TASK INPUTS =
━━━

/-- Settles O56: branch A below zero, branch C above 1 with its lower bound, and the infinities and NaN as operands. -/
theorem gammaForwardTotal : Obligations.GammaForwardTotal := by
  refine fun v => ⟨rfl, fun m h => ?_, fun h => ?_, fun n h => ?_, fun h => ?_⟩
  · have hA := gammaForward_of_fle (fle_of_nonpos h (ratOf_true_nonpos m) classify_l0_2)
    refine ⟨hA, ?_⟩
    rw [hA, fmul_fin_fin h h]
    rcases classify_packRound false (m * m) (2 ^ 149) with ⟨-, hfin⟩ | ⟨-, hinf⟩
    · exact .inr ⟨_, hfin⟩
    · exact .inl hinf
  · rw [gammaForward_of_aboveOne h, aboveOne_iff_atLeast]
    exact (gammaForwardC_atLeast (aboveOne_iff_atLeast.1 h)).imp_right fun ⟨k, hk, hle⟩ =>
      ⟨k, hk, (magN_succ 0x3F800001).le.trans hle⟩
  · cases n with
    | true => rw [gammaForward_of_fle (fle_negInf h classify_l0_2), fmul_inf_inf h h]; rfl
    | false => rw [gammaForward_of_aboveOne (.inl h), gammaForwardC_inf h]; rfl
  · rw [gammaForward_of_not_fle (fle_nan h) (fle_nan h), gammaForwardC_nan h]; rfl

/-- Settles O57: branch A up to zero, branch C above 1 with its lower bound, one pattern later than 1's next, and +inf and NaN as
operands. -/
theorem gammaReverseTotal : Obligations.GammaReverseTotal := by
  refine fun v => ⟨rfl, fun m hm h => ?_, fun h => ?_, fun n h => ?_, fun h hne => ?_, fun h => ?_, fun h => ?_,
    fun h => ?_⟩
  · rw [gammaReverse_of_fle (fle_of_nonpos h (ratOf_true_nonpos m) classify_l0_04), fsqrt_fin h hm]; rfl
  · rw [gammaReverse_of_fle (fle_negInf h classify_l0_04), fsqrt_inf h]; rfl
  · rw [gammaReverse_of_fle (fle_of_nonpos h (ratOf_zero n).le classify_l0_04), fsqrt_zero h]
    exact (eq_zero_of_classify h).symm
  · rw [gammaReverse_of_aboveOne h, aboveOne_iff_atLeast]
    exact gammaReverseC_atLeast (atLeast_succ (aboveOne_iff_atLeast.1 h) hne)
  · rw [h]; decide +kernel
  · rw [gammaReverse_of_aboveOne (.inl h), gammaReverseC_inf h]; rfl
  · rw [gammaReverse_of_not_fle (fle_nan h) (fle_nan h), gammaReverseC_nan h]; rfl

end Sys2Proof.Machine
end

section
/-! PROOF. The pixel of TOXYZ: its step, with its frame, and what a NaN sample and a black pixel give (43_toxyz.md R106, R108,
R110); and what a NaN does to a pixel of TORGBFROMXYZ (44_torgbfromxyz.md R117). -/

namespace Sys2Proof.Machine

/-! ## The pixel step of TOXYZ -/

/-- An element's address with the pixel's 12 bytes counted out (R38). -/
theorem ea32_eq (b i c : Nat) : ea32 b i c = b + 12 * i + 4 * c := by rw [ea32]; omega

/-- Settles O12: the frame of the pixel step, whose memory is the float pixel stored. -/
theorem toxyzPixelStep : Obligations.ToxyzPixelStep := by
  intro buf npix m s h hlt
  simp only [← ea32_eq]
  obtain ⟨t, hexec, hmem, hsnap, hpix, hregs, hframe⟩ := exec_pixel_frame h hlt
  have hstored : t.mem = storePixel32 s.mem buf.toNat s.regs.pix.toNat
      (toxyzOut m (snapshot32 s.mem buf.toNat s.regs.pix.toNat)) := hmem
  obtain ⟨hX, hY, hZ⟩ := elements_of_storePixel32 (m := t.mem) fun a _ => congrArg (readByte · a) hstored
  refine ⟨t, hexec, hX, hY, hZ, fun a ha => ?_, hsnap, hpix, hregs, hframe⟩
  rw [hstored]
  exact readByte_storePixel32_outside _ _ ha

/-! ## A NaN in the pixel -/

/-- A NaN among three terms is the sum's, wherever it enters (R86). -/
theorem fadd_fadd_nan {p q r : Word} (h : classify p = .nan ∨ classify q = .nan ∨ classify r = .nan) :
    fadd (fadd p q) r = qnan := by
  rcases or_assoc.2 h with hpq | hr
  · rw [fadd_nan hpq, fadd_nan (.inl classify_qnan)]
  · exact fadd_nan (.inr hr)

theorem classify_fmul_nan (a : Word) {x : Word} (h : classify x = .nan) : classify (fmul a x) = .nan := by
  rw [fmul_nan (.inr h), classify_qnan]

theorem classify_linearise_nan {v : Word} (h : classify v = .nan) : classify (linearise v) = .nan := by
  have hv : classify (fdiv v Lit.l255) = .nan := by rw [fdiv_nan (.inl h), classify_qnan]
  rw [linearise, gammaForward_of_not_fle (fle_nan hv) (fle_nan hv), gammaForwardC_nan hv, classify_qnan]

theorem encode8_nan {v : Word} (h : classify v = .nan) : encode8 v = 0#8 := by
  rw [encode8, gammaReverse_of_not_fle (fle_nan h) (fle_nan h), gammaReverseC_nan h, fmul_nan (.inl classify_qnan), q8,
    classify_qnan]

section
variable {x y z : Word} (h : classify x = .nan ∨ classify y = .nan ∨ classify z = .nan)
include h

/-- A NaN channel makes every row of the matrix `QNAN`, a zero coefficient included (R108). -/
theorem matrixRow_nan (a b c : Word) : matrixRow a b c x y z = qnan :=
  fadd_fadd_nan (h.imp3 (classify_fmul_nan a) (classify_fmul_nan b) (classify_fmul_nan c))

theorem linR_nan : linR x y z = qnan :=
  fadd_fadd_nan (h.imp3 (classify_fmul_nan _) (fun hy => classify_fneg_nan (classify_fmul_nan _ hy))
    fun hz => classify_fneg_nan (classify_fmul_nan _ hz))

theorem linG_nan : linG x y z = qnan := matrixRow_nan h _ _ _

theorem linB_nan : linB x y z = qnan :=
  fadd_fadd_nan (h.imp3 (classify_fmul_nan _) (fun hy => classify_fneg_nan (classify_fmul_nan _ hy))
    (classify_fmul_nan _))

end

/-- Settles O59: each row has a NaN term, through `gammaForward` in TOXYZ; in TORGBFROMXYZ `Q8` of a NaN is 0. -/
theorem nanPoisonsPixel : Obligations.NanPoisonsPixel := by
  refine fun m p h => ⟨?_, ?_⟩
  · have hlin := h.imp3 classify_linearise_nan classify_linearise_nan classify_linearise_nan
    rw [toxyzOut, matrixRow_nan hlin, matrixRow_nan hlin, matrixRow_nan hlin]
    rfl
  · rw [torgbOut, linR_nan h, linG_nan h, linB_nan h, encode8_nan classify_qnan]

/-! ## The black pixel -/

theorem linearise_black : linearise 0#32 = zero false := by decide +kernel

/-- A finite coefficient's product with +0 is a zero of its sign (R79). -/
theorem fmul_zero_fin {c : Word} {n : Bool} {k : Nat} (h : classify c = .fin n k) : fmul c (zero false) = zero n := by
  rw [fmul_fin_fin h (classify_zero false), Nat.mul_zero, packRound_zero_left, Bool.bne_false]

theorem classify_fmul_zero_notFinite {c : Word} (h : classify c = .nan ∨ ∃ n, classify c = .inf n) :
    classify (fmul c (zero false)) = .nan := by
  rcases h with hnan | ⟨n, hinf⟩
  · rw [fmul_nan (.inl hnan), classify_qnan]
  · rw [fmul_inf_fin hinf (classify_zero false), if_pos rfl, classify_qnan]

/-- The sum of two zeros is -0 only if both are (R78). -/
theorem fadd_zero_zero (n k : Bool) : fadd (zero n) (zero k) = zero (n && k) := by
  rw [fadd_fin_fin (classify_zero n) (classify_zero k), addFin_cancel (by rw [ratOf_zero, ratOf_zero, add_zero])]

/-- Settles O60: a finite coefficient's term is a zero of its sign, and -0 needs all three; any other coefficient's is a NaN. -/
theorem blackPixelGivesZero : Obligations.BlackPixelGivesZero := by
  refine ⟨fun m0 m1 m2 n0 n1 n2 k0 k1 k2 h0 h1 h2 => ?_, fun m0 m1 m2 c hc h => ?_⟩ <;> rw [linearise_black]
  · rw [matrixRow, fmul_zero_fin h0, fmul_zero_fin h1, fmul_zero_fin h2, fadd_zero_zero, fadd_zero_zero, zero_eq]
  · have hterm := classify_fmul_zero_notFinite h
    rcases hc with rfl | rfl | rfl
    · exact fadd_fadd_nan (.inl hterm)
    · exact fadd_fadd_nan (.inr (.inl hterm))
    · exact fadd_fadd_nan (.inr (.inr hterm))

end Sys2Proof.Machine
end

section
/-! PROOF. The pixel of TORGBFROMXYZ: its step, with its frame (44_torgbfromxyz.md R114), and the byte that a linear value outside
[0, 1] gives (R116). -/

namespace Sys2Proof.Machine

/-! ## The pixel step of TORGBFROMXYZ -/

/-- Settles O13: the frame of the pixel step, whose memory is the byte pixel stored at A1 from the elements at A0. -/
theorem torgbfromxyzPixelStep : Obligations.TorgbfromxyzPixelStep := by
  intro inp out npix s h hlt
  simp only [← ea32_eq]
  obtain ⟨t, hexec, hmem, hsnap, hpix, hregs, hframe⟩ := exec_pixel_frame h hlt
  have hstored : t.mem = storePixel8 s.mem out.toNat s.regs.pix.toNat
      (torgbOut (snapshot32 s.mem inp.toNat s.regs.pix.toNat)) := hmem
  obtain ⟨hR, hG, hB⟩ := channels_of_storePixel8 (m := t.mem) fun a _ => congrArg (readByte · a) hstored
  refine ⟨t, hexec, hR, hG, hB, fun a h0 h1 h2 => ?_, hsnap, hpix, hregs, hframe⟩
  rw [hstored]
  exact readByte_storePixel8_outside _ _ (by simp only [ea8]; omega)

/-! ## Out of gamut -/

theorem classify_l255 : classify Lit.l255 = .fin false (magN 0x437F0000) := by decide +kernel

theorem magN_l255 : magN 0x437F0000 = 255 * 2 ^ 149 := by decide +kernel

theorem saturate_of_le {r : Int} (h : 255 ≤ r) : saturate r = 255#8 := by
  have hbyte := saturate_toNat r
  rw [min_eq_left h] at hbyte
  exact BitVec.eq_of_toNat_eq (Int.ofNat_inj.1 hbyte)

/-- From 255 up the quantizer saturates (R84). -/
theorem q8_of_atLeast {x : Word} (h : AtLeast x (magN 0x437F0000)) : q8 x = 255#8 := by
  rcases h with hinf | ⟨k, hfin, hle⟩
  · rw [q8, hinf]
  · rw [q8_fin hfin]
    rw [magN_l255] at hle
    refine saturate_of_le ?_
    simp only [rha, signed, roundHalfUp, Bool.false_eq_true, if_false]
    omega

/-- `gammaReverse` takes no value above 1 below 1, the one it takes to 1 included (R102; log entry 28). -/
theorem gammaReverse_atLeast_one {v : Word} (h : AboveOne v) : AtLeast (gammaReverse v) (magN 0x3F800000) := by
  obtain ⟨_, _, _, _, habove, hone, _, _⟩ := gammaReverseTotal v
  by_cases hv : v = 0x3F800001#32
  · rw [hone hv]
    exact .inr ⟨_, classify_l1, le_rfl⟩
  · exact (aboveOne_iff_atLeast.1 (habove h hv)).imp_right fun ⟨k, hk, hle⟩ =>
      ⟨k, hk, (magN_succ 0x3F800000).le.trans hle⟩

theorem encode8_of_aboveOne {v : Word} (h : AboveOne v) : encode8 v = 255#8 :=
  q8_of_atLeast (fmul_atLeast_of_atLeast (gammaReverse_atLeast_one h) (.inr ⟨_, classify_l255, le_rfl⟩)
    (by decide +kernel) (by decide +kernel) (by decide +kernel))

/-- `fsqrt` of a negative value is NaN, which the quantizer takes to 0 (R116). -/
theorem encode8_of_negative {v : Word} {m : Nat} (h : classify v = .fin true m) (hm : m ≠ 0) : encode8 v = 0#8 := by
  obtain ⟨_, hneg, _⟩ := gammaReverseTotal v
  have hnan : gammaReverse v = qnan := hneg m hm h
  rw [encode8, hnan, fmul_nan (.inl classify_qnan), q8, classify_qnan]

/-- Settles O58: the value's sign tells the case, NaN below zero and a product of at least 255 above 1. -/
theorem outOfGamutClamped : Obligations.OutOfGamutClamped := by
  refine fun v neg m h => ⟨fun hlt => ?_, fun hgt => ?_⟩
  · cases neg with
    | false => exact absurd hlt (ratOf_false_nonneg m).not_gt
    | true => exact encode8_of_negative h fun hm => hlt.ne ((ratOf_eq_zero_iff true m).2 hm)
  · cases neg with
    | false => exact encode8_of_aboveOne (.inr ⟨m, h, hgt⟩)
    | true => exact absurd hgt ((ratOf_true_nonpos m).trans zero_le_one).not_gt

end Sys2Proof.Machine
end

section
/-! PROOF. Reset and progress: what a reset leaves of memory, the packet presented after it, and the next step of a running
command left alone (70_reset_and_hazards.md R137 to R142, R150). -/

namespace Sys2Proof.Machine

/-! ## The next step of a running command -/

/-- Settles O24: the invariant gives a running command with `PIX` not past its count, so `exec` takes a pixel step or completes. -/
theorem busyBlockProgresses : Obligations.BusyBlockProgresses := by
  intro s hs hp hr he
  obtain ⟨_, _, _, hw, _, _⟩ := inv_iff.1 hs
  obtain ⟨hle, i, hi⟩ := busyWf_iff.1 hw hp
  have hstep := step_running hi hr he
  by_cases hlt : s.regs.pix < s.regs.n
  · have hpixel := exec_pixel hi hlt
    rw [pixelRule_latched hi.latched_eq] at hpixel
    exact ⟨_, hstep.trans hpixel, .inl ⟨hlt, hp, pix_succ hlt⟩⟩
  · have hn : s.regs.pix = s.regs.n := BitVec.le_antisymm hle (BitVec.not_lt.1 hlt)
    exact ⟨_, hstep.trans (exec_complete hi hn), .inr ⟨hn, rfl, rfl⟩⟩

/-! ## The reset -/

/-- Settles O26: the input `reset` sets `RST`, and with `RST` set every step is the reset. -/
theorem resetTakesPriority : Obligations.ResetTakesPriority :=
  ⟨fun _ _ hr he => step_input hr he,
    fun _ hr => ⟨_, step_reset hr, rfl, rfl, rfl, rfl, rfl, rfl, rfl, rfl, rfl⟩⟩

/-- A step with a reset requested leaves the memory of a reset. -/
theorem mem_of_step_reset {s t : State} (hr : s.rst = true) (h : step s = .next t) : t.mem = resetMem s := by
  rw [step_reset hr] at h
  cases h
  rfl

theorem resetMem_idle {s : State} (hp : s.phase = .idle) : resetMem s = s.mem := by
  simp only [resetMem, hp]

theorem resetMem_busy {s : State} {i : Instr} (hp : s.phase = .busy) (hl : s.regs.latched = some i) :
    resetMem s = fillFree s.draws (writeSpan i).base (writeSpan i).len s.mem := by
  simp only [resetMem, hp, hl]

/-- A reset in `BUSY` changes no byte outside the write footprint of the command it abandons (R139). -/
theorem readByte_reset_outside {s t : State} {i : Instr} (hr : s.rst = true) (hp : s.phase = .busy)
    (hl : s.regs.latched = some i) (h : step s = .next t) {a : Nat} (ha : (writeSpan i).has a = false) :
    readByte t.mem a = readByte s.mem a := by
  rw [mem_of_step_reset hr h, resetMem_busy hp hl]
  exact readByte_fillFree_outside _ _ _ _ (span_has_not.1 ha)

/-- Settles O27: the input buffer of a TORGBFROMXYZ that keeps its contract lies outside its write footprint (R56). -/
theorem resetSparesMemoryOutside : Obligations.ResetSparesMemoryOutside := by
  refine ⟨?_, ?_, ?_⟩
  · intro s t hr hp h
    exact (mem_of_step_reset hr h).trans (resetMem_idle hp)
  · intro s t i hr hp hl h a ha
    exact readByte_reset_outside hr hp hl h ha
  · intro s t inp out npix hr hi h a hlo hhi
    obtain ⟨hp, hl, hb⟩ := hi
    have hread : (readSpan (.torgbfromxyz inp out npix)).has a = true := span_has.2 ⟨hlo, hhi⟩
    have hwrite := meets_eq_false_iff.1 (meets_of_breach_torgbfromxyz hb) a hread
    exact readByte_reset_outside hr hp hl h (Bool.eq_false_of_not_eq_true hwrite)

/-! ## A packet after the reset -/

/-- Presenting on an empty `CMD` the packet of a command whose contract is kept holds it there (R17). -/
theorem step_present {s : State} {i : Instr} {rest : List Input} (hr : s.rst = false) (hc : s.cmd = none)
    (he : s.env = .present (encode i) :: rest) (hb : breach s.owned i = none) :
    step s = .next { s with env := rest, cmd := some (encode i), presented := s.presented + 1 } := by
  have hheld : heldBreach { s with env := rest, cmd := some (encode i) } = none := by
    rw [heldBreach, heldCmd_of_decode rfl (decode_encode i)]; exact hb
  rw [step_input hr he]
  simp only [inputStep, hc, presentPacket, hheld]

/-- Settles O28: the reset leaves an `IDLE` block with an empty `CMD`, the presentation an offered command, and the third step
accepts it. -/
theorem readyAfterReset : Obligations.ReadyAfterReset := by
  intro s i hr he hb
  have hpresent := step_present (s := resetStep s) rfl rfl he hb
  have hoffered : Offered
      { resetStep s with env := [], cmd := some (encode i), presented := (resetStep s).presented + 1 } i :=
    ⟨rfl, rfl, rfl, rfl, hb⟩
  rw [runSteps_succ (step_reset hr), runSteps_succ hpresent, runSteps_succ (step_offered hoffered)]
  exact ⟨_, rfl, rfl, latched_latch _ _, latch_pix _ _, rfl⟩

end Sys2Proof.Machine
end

━━━

ASSIGNMENT =
All lines with the word "hone" are needed; pull them from the entries and copy each.

YOUR SOLUTION =
  obtain ⟨_, _, _, _, habove, hone, _, _⟩ := gammaReverseTotal v
  · rw [hone hv]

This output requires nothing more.